Но при всем повзрослении шестнадцать — это не более чем шестнадцать. И в новом письме:

«…Еще вот о чем хочу Вас спросить. Недавно по телевидению показывали фильм „Клоун“. Первой серии я не видела, потому что была на репетиции, а на второй мы всей семьей в конце серии лежали на полу от смеха. А потом я почему-то подумала об очень странном факте: почему нет женщин-клоунов?.. Как вы думаете, почему?»

А я думал опять и опять о том, что нет ничего в мире интереснее живой, развивающейся, растущей души, особенно при понимании, что это — душа сегодняшняя, 80-х годов XX столетия. В ней соседствуют Рембрандт и Нина Наречная, Достоевский и Овод, радостная любовь к танцам и мучительный нравственный поиск. Девочка, которая хочет сегодня доказать жизнью Овода «неправду» Мити Карамазова, и сыграть Саскию в образе Нины Заречной, и выйти на арену цирка в роли мима, даже клоуна, и выразить в танце все тайны души, и найти потом успокоение в «домашней судьбе» Наташи Ростовой, вступит в третье тысячелетие, «земную жизнь пройдя до половины», в том возрасте, который слыл со времен Данте решающим и судьбе человека.

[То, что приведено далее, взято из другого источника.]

/-- The stack written, then a transfer: what a call and a return have in common. -/
theorem State.setStack_jump_effect (s : State) (k : List Word) (target : Word) :
    ((s.setStack k).jump target).stack = k ∧ ((s.setStack k).jump target).pc = target ∧
      OnlyChanges s ((s.setStack k).jump target) [.stack, .pc, .notes] := by
  obtain ⟨written, frame, -⟩ := (s.setStack k).jump_effect target
  exact ⟨rfl, written, ((s.setStack_onlyChanges k).mono (by simp)).trans (frame.mono (by simp))⟩

variable {s : State}

/-- A call with room on the stack (R133). -/
theorem exec_call_of_room (nnn : Addr12) (room : s.stack.length < 16) :
    ∃ t, exec (.call nnn) s = .next t ∧ t.stack = s.stack ++ [s.nextPc] ∧ t.pc = zextAddr nnn ∧
      OnlyChanges s t [.stack, .pc, .notes] :=
  ⟨_, if_neg (Nat.not_le.2 room), s.setStack_jump_effect _ _⟩

/-- A call on a full stack (R133). -/
theorem exec_call_of_full (nnn : Addr12) (full : s.stack.length = 16) :
    ∃ t, exec (.call nnn) s = .next t ∧ TakesFault s t .stackOverflow s.pc.toNat :=
  ⟨_, if_pos full.ge, raise_takesFault s _ _⟩

/-- A return to the last entry of the stack (R134). -/
theorem exec_ret_of_append {below : List Word} {top : Word} (stack : s.stack = below ++ [top]) :
    ∃ t, exec .ret s = .next t ∧ t.stack = below ∧ t.pc = top ∧ OnlyChanges s t [.stack, .pc, .notes] :=
  ⟨_, by simp [exec, execRet, stack], s.setStack_jump_effect below top⟩

/-- A return on an empty stack (R134). -/
theorem exec_ret_of_nil (stack : s.stack = []) :
    ∃ t, exec .ret s = .next t ∧ TakesFault s t .stackUnderflow s.pc.toNat :=
  ⟨_, by simp [exec, execRet, stack], raise_takesFault s _ _⟩

/-! ## Instructions one after the other -/

theorem execAll_cons_of_next {i : Instr} {t : State} (h : exec i s = .next t) (is : List Instr) :
    execAll (i :: is) s = execAll is t := by
  rw [execAll, h]

theorem execAll_append_of_next {is : List Instr} {t : State} (h : execAll is s = .next t) (js : List Instr) :
    execAll (is ++ js) s = execAll js t := by
  induction is generalizing s with
  | nil => cases h; rfl
  | cons i is ih =>
    obtain ⟨u, first⟩ := exec_total i s
    rw [execAll_cons_of_next first] at h
    rw [List.cons_append, execAll_cons_of_next first, ih h]

/-- Calls with room for all of them, then as many returns: the returns undo the calls, the first call's one last. -/
theorem execAll_calls_returns (targets : List Addr12) (room : s.stack.length + targets.length ≤ 16) :
    ∃ t u, execAll (targets.map .call) s = .next t ∧ t.stack.length = s.stack.length + targets.length ∧
      execAll (List.replicate targets.length .ret) t = .next u ∧
      u.stack = s.stack ∧ (targets ≠ [] → u.pc = s.nextPc) ∧ u.err = s.err := by
  induction targets generalizing s with
  | nil => exact ⟨s, s, rfl, rfl, rfl, rfl, fun nonempty => absurd rfl nonempty, rfl⟩
  | cons nnn targets ih =>
    rw [List.length_cons] at room ⊢
    obtain ⟨v, called, pushed, -, callFrame⟩ := exec_call_of_room nnn (s := s) (by omega)
    have deeper : v.stack.length = s.stack.length + 1 := by rw [pushed, List.length_append, List.length_singleton]
    obtain ⟨t, w, calls, depth, returns, stack, -, err⟩ := ih (s := v) (by omega)
    obtain ⟨u, returned, popped, pc, retFrame⟩ := exec_ret_of_append (stack.trans pushed)
    have kept : u.err = s.err := calc
      u.err = w.err := retFrame .err (by simp)
      _ = v.err := err
      _ = s.err := callFrame .err (by simp)
    refine ⟨t, u, ?_, by omega, ?_, popped, fun _ => pc, kept⟩
    · rw [List.map_cons, execAll_cons_of_next called, calls]
    · rw [List.replicate_succ', execAll_append_of_next returns, execAll_cons_of_next returned, execAll]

Мне и захотелось запечатлеть на исходе 1980 года некоторые особенности душевного развития, — нет, конечно, не целого поколения, но, может быть, какой-то части его, той самой, о которой я писал выше, говоря о «полюсе духовности».

…Иногда Эвелина доверяет мне тайны, маленькие и большие. И чем больше она взрослеет, тем больше тайн.

3

Сейчас не без робости я дерзну коснуться одной не совсем обычной и, видимо, новой стороны отношений между сегодняшним читателем и писателем в нашем обществе.

В сущности, это лишь один и, видимо, не самый существенный аспект созидания нами безрелигиозной морали, куда бы вошло все лучшее, что наработано за века и тысячелетия разумом и душой человека.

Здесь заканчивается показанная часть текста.